邬平安听着外面的热闹, 恍然发现她原来已经来了一年,不知不觉认识了很多人。
她心中生暖,不自觉也受喜庆感染, 唇边含上浅笑, 映照在镜中的眸清温婉,意态有几分春分媚。
等一切准备好,喜婆为她盖上四方鸳鸯布, 唱了许多她听不懂的古词。
黛儿比划告诉她是建邺里成婚的习俗,意为百年好合,只要执念够, 来生还能续前缘。
来生也续缘?
若放在她自幼生活的地方,她或许只会当成美好祈愿,但如今她身处在超自然朝代, 说不定还真会有来生。
邬平安没想到周稷山安排得如此妥帖,抿唇浅笑的眉眼露出很浅的柔婉。
盖完盖头还得赶在吉时背进花轿, 邬平安在这里无父无母,幸好宋岳在,所以他充当邬平安的兄长,将她背进花轿里。
因为巷狭窄,花轿也窄,连抬轿的也只有两位轿夫,所以邬平安坐上去后, 身子闷在里面,无端有种窒息感。
她想要揭开盖头透气,临了又想到周稷山临走前说的那句话。
最终她放下取盖头的手,双手交叠握着通红的柿子等。
花轿抬得很稳,一路吹锣打鼓地抬出狭巷,邬平安听着外面的热闹忍不住想,从今日后她与周稷山将会成为这个异界里,所有人眼中的夫妻。
她感到奇妙,也有些紧张,更多是被喜庆熏染的期待。
周晤虽然是姬府世仆,却另有府邸,所以花轿要从建邺郊外抬进城。
建邺距离东郊有段距离,所以花轿还要抬会儿,邬平安以为花轿是要停在周府门口,没有多想为何只有吹锣打鼓声,没有孩童拦路要喜糖,或是热闹的人群声。
她浑然不知花轿其实并未抬进建邺,甚至连城门口都不曾去,所以才一路畅通无阻。
花轿抬入了白雪皑皑的竹林间,而林间的溪水冻成冰,所以她没有听见潺潺的流水声,林间的鸟叫也被吹锣鼓的声音掩盖,所见所闻皆是喜庆。

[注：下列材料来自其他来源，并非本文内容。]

/-- A STATUS asked for waits in the queue or is owed (R154). -/
theorem requestStatus_waits (p : Port) (e : Entry) :
    .status e ∈ (p.requestStatus e).writes ∨ (p.requestStatus e).owed[e.val] = true := by
  simp only [Port.requestStatus]
  split
  · next h =>
    left
    simp only [Port.unstarted] at h
    split at h
    · exact List.mem_of_mem_drop h
    · exact h
  · split
    · next h => exact .inr h
    · split
      · exact .inl (List.mem_append_right _ List.mem_cons_self)
      · exact .inr (Vector.getElem_set_self _)

/-- The same of the state, where the arbiter may start it at once (R154, R156). -/
theorem requestStatus_waits_state (s : State) (e : Entry) :
    .status e ∈ (s.requestStatus e).port.writes ∨ (s.requestStatus e).port.owed[e.val] = true := by
  obtain ⟨hw, ho, _⟩ := startTransaction_queue
    ((s.onPort (·.requestStatus e)).onLink e fun l => { l with countersChanged := false })
  rcases requestStatus_waits s.port e with h | h
  · exact .inl (by rw [State.requestStatus, hw]; exact h)
  · exact .inr ((congrArg (fun o : Vector Bool 16 => o[e.val]) ho).trans h)

/-! ### What keeps the order -/

theorem startTransaction_ordered (s : State) (h : s.port.Ordered) : s.startTransaction.port.Ordered := by
  rcases startTransaction_cases s with e | ⟨_, r, rest, _, e⟩ | ⟨_, w, rest, hw, e⟩ <;> rw [e]
  · exact h
  · exact ⟨by simp, h.followed, h.owed, h.held⟩
  · refine ⟨?_, h.followed, h.owed, h.held⟩
    intro w' a b hh
    simp only [Option.some.injEq, Transaction.write.injEq] at hh
    rw [← hh.1, hw]; rfl

theorem requestStatus_ordered (e : Entry) (h : p.Ordered) : (p.requestStatus e).Ordered := by
  simp only [Port.requestStatus]
  split
  · exact h
  · split
    · exact h
    · split
      · refine ⟨?_, followed_append rfl h.followed, ?_, ?_⟩
        · intro w a b hi
          have hh := h.head w a b hi
          cases hw : p.writes <;> simp_all
        · intro e' he
          have := h.owed e' he
          simp only [List.length_append]; omega
        · intro hm
          have := h.held hm
          simp only [List.length_append]; omega
      · next hf =>
        have hfull : Config.writesMax ≤ p.writes.length := by simpa [Port.hasFree] using hf
        exact ⟨h.head, h.followed, fun _ _ => hfull, h.held⟩

theorem joinMark_ordered (c : Word) (u : Bool) (h : p.Ordered) : (p.joinMark c u).Ordered := by
  cases ht : p.tailMark with
  | some m =>
    obtain ⟨front, hw, hf, e⟩ := joinMark_some p ht c u
    rw [e]
    refine ⟨?_, followed_replace (hw ▸ h.followed), ?_, ?_⟩
    · intro w a b hi
      have hh := h.head w a b hi
      have hne := hf (by simp only at hi; simp [Port.writeInFlight, hi])
      rw [hw] at hh
      cases front with
      | nil => exact absurd rfl hne
      | cons x xs => simpa using hh
    · intro e' he
      have := h.owed e' he
      rw [hw] at this; simpa using this
    · intro hm
      have := h.held hm
      rw [hw] at this; simpa using this
  | none =>
    rw [joinMark_none p ht]
    refine ⟨?_, followed_append rfl h.followed, ?_, ?_⟩
    · intro w a b hi
      have hh := h.head w a b hi
      cases hw : p.writes <;> simp_all
    · intro e' he
      have := h.owed e' he
      simp only [List.length_append]; omega
    · intro hm
      have := h.held hm
      simp only [List.length_append]; omega

theorem requestMark_ordered (c : Word) (u : Bool) (h : p.Ordered) : (p.requestMark c u).Ordered := by
  simp only [Port.requestMark]
  split
  · next m hm => exact ⟨h.head, h.followed, h.owed, fun _ => h.held (by simp [hm])⟩
  · split
    · exact joinMark_ordered p c u h
    · next hf =>
      have hfull : Config.writesMax ≤ p.writes.length := by
        have : p.hasFree = false := by
          by_cases hh : p.hasFree = true <;> simp_all
        simpa [Port.hasFree] using this
      exact ⟨h.head, h.followed, h.owed, fun _ => hfull⟩

theorem firstOwed_some {e : Entry} (h : p.firstOwed = some e) : p.owed[e.val] = true := by
  have := List.find?_some h; simpa using this

theorem firstOwed_none (h : p.firstOwed = none) (e : Entry) : p.owed[e.val] = false := by
  have := (List.find?_eq_none.1 h) e (by simp [allEntries])
  simpa using this

/-- The end of a write keeps the order: the freed entry is offered at once. -/
theorem offerFreed_ordered (w : WriteEntry) (a : Nat) (b : List Byte) (h : p.Ordered)
    (hi : p.inFlight = some (.write w a b)) :
    ({ p with writes := p.writes.drop 1, inFlight := none }.offerFreed).Ordered := by
  have hlen : p.writes ≠ [] := by
    intro hc; have := h.head w a b hi; simp [hc] at this
  have hpos : 1 ≤ p.writes.length := by
    cases hw : p.writes <;> simp_all
  simp only [Port.offerFreed]
  split
  · next e he =>
    have ho : p.owed[e.val] = true := firstOwed_some { p with writes := p.writes.drop 1, inFlight := none } he
    have hfull := h.owed e ho
    have hl : Config.writesMax ≤ (p.writes.drop 1 ++ [WriteEntry.status e]).length := by
      simp only [List.length_append, List.length_drop, List.length_cons, List.length_nil]; omega
    exact ⟨by simp, followed_append rfl (followed_drop h.followed), fun _ _ => hl, fun _ => hl⟩
  · next hn =>
    have hno := firstOwed_none { p with writes := p.writes.drop 1, inFlight := none } hn
    split
    · next m hm =>
      have hj := joinMark_ordered { p with writes := p.writes.drop 1, inFlight := none, heldMark := none } m.covered
        m.urgent ⟨by simp, followed_drop h.followed, fun e he => absurd he (by rw [hno e]; simp), by simp⟩
      have e : { Port.joinMark m.covered m.urgent { p with writes := p.writes.drop 1, inFlight := none } with
          heldMark := none } =
          Port.joinMark m.covered m.urgent { p with writes := p.writes.drop 1, inFlight := none, heldMark := none } := by
        simp only [Port.joinMark, Port.tailMark, Port.unstarted, Port.writeInFlight]
        split <;> split <;> simp_all
      rw [e]; exact hj
    · next hm =>
      refine ⟨by simp, followed_drop h.followed, fun e he => absurd he (by rw [hno e]; simp), fun hh => ?_⟩
      simp only at hm hh; rw [hm] at hh; simp at hh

直到花轿被轻放,周围锣鼓停顿,邬平安才发现没有喜婆的声音,但她还没来得及多想便有人在踢轿。
邬平安正襟危坐,捏紧红柿子。
花轿喜帘被冷白修长的手撩开,再从盖头下递来另一端红绸缎。
邬平安松开一只握柿子的手,抓住那根红绸从花轿里出来。
动作间邬平安的盖头晃动,她隐约看见长袍半盖住笏头履花纹精致秀美,可身边的人稍移动一步,笏头履便从她的视线消失。
周稷山一贯爱穿轻便的衣袍配皂靴,她似乎从未见他穿过这般温雅端庄的鞋履。
念头仅在邬平安的脑中存留片刻,手中的红绸缎便被轻拽,她回神抬步跟上。
虽然走之前周稷山说想当成一次真的成亲,实际却没有拜天地,也没有让代替周晤喝敬酒的夫人出面,掠过那些虚礼,她直接被送进了喜房。
喜房内,邬平安坐在柔软的床榻上听见有人进来了。
他在关门、鞋履移动,长袍曳地如蛇游走,最终停在面前。
隔着厚厚的红盖头,邬平安似乎都能感受到他目光灼灼的打量,看得她生出一丝怪异。
周稷山今日似乎太沉默了,从花轿出来,再到进到婚房,他一句话也没说。
邬平安胡思乱想时面前的人已经端起旁边的酒,倒在两瓣葫芦里,将其中一半从盖头下递给她。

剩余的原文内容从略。